As I started crunching these numbers, it dawned on me that Kobe’s career spanned the intersection of both Curry’s. I dug deep through the YouTube archives to see if I could find clips of Dell vs Kobe’s Lakers. This one is from their first ever meeting on November 6th, 1996, showcasing Dell intercepting a Shaquille O’Neal pass, pushing it the other way, and draining a contested three-pointer at the top of the key.

Even through this grainy, VHS footage I can easily see where Steph gets his defensive instincts and dagger shots from.

Curiously enough, Kobe was temporarily a teammate of Dell’s, as the Hornets drafted Kobe in 1996 before trading him to the Lakers. Dave Cowens (the then Hornets head coach who would later coach the Warriors briefly) was the guy who oversaw that trade. He didn’t want Kobe in part because the team already had Dell.

Per Adam Himmselsback of the Boston Globe, Cowens didn’t see a place for Kobe on the roster:

The Hornets were coming off a 41-41 season and felt they were close to contending for an Eastern Conference title. And they had traded center Alonzo Mourning to the Heat in November 1995, so acquiring a proven player like Divac made sense.

“If we were going to make a move, we wanted to get a big,” Cowens said. “LA was willing to give up Vlade, and it wasn’t like we were trading Kobe for another guy who was going to play the 2 or the 3 position.

“We had Glen Rice, Dell Curry, and Muggsy Bogues, some guys who could play a little bit from the backcourt, and we were looking to try to win right away. We needed to get a big.

“We knew [Bryant] was good and all, but we didn’t know he was going to be the player he turned out to be.”

Wow, that is hella funny.

Kobe eventually faced both Curry’s in their primes, which is a testament to how long his career stretched. For you hoop nerds, here are the “Kobe vs Dell” and the “Kobe vs Steph” head-to-head game logs.

The Bryant father son-duo may have the record now, but it’s only a matter of time before the 30-year old Curry carries the baton from his father to the top of that list.
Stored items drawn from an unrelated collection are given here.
/-- R221, R222, R227, R253; `e` is the device after the source list was read. -/
def Obligations.PleachArms : Prop :=
  ∀ (p : Nat) (s : State), s.dev.quiet = true → p < 4 →
    let d := s.dev
    let n := d.fld (plReg p + 0x20) 0 13
    let list := d.read (engineReq p (d.fld (plReg p + 0x18) 41 12)) (d.fld (plReg p + 0x18) 0 41) (32 * n)
    (d.takesWrite (plReg p) → (d.pl p).armed = false → d.fld 0x2C000 0 1 = 1 → d.groupOk p = true → d.sliceValid p = true →
      (∀ e bs i, list = .ok e bs → srcRanges 0 (chunksOf 32 n bs) = .inr i →
        exec (.arm p) s = .next (s.withDev (e.record 0 0x0B01 .context p (some p) i).settle)) ∧
      (∀ e w, list = .fail e w → exec (.arm p) s = .next (s.withDev (e.record 0 0x0B01 .context p (some p) 0).settle)) ∧
      (∀ e bs rs, list = .ok e bs → srcRanges 0 (chunksOf 32 n bs) = .inl rs →
        (rs.map SrcRange.units).foldl (· + ·) 0 ≤ 7 * e.section_ p →
        ∃ f : Dev, exec (.arm p) s = .next (s.withDev f.settle) ∧ (f.pl p).armed = true ∧ (f.pl p).srcs = rs ∧
          f.fld (plReg p) 0 1 = 1 ∧ f.reg (plReg p + 0x90) = 0 ∧ f.mem = e.mem)) ∧
    (d.takesWrite (plReg p) → (d.pl p).armed = true → ∃ t, exec (.disarm p) s = .next t ∧ (t.dev.pl p).armed = false ∧
      (t.dev.pl p).cur = none ∧ (t.dev.pl p).taken = (d.pl p).taken ∧ (t.dev.pl p).gen0 = (d.pl p).gen0 ∧ (t.dev.pl p).gen1 = (d.pl p).gen1 ∧
      t.dev.fld (plReg p) 0 1 = 0 ∧ t.dev.mem = d.mem) ∧
    (let due := d.on = true ∧ (d.pl p).armed = true ∧ d.fld (plReg p + 0x28) 16 16 ≠ 0 ∧
        d.fld (plReg p + 0x28) 16 16 ≤ (d.pl p).msStep ∧ d.fld (plReg p + 0x40) 3 1 = 0
     (¬ due → exec (.pleachDue p) s = .next s) ∧
     (due → ∃ t, exec (.pleachDue p) s = .next t ∧ t.dev.fld (plReg p + 0x40) 3 1 = 1 ∧
        (∀ o, o ≠ plReg p + 0x40 → t.dev.reg o = d.reg o)))

/-- R232, R233. -/
def Obligations.RowsTaken : Prop :=
  ∀ (p : Nat) (s : State), s.dev.quiet = true →
    let d := s.dev
    let x := d.pl p
    ((x.cur = none ∨ d.servingIn p = false) → exec (.stripeRowCopy p) s = .next s) ∧
    (d.servingIn p = true → exec (.stripeRowCopy p) s = .next (s.withDev (d.takeRow p (firstUntaken 0 x.taken)).settle)) ∧
    (∀ a u, a / d.window = p → d.servingIn p = true → x.cur ≠ none → unitOfAddr x.srcs a 0 = some u →
      (u / 7 ∈ x.taken → exec (.forcedRowCopy p a) s = .next s) ∧
      (u / 7 ∉ x.taken → exec (.forcedRowCopy p a) s = .next (s.withDev
        ((d.takeRow p (u / 7)).bump (plReg p + 0x78) 1).settle))) ∧
    (∀ k q, x.cur = some k → q ∉ x.taken → q < x.rows →
      (∀ e w, d.readUnits p (rangeFrom (7 * q) 7) = .fail e w → d.takeRow p q = e.abandonGen p) ∧
      (∀ e us g w, d.readUnits p (rangeFrom (7 * q) 7) = .ok e us →
        let f := (e.sendStripes p k q 0 us).bump (plReg p + 0x80) 7
        f.grantAll (engineReq p (f.holdKey p)) true (linesOf (f.holdAddr p k 7 q) 4096) = none →
        f.writeLines (engineReq p (f.holdKey p)) 33 (f.holdAddr p k 7 q) (parity us) = .ok g w →
        d.takeRow p q = ((g.setPl p { g.pl p with taken := insNat q (g.pl p).taken }).writeBitmap p q).readyIfDone p)) ∧
    (∀ rs : List Nat, rs.Pairwise (· < ·) → firstUntaken 0 rs ∉ rs ∧ ∀ q, q < firstUntaken 0 rs → q ∈ rs)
“It’s pretty special,” Curry said. “I know what my dad in his career, for 16 years, so this is him passing the torch to me.

“And I’m going to try to talk to the rules committee to see if we can get Seth Curry’s numbers in there, too.”

“That’s the power of strength in numbers right there,” Steph said. “Let’s see if we can catch Kobe and his dad.”

—Steph Curry, per USA Today

It’d be pretty sweet if the NBA would add up the younger Curry brother Seth’s stats. The Portland Trailblazers guard does have 1,228 points over his six year career. But even if you combined all three Curry’s points, they would still be short by 10,361 points from Kobe and Jellybean’s record. For House Curry to catch House Bryant, there will have to be a lot more nets scorched and ankles broken.

Something tells me that Steph is up to that task.